In the latest assessment reviewer 2 points out that the 7B12 antibody detects an additional strong band in one of the Western blots (Figure 1—figure supplement 1B). Although this was not pointed out in their initial review, it was by reviewer 1 and we had addressed it in our previous response. In brief, this extra band was seen only in the initial screening where the blots were incubated with ascites produced with the 7B12 hybriodoma, this cross-reactivity is minimal when using purified IgG from hybridoma supernatants (see Figure 1A). As explained in the manuscript, we have used only purified antibody not ascites in all subsequent assays.

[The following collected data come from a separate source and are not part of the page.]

-- ==== Sys2Proof/Machine/Operands.lean ====
section
/-! DEFINITION. Operands: what a command latches (30_encoding.md R85, R86), the input that remains, and the block that
EMIT takes (42_chunk_emit.md R177). -/

namespace Sys2Proof

/-- The operation a command latches (30_encoding.md R86). -/
def Instr.op : Instr → Machine.Op
  | .write _ => .write
  | .writeA _ => .write
  | .flush _ => .flush
  | .flushA _ => .flush
  | .dispose _ => .dispose

/-- The ASYNC field (30_encoding.md R82). -/
def Instr.async : Instr → Bool
  | .write _ => false
  | .writeA _ => true
  | .flush _ => false
  | .flushA _ => true
  | .dispose _ => false

/-- The SNK field (30_encoding.md R83). -/
def Instr.snk : Instr → Bool
  | .write snk => snk
  | .writeA snk => snk
  | .flush snk => snk
  | .flushA snk => snk
  | .dispose snk => snk

namespace Machine.State

/-- `cur <- d with len <- src_len` (60_exceptions.md R219, 30_encoding.md R85). -/
def latch (i : Instr) (s : State) : State := { s with cur := ⟨i.op, i.async, i.snk, s.srcLen⟩ }

/-- `len - consumed` (40_write.md R112). -/
def remaining (s : State) : Nat := s.cur.len.toNat - s.consumed.toNat

/-- Where the block of an EMIT lies (42_chunk_emit.md R177): in SRC on the fast path, which is the one EMIT of a WRITE
form with an empty ACC (40_write.md R113), else in ACC (log entry 18). -/
def blockSpace (s : State) : Space :=
  match s.cur.op with
  | .write => if s.accLen = 0 then .src else .acc
  | .flush => .acc
  | .dispose => .acc

/-- The length `n` of that block (42_chunk_emit.md R160). -/
def blockLen (s : State) : Nat :=
  match s.blockSpace with
  | .src => s.params.block
  | .acc => s.accLen
  | .stg => 0

/-- The address of its first byte: `SRC[consumed..)` or `ACC[0..)` (42_chunk_emit.md R177). -/
def blockStart (s : State) : Nat :=
  match s.blockSpace with
  | .src => s.consumed.toNat
  | .acc => 0
  | .stg => 0

/-- The block's bytes. -/
def block (s : State) : Except Fault (List Byte) := s.memRead s.blockSpace s.blockStart s.blockLen

end Machine.State

end Sys2Proof
end

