-- ==== Sys2Proof/Machine/Ensure.lean ====
section
/-! DEFINITION. ENSURE: lease the buffers and stage the preamble (43_lifecycle.md R190 to R192). -/

namespace Sys2Proof.Machine

namespace State

/-- The procedure that follows ENSURE: SEGMENT in a WRITE form (40_write.md R110); in a FLUSH form EMIT if the
accumulation buffer holds bytes, else DRAIN (41_flush.md R140). -/
def afterEnsure (s : State) : Fsm :=
  match s.cur.op with
  | .write => .segment
  | .flush => if 0 < s.accLen then .emit else .drain
  | .dispose => .idle

/-- The preamble is staged (43_lifecycle.md R192), in one step (DESIGN CHOICE, log entry 30). -/
def stagePreamble (s : State) : Except Fault State := do
  let s ← s.stgWrite 0 s.params.preamble
  return { s with stageLen := preLen, hdrWritten := true, fsm := s.afterEnsure }

end State

/-- ENSURE with no request outstanding: ask the pool if nothing is leased, stage the preamble if it never was, else go
on (43_lifecycle.md R190). -/
def ensureStep (s : State) : Progress :=
  if s.alloc then
    if s.hdrWritten then .moved { s with fsm := s.afterEnsure } else .of s.stagePreamble
  else .moved (s.request .pool (.poolAcquire s.params.block s.params.stageSize))

/-- ENSURE when the pool has been asked (43_lifecycle.md R190, 60_exceptions.md R218). -/
def poolStep (s : State) : Progress :=
  match s.poolAnswers with
  | [] => .waits
  | .granted :: rest => .moved ({ s with poolAnswers := rest }.answered (.poolAnswer .granted)).lease
  | .refused :: rest => .moved (({ s with poolAnswers := rest }.answered (.poolAnswer .refused)).raise .alloc)

end Sys2Proof.Machine
end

This reviewer states that will be more convincing to test the specificity of the antibodies using genetic mosaics tissues. We don’t think that such experiments will be more informative or cleaner than what we have already performed. UPF1 is required for growth and survival of cell clones in imaginal discs (the typical tissue where clone analysis are performed), as a consequence homozygous Upf1(-) clones can’t be easily recovered and consist of just a few cells, as previously reported (Metzstein and Krasnow, 2006).

As for whether a fraction of UPF1 might be recruited indirectly on the nascent transcripts, by, for example, an interaction with associated RNPs, we agree, and, as suggested by reviewer 2’s original criticism, we have discussed this possibility extensively in the revised manuscript. Strangely, now they criticise us for having done so. Moreover, irrespective of its loading mechanism, we think that the data fully supports the manuscript main conclusion that UPF1 associates with nascent transcripts.

In summary, given that reviewer 1 appears to be satisfied with antibodies’ specificity and the rest of the manuscript, we would like you to consider whether doing the substantial more work requested by reviewer 2 is required. We are very excited about these findings and think the association of UPF1 with nascent transcripts is evolutionally conserved.

References:

Metzstein, M.M., and Krasnow, M.A. (2006). Functions of the nonsense-mediated mRNA decay pathway in Drosophila development. PLoS genetics 2, e180.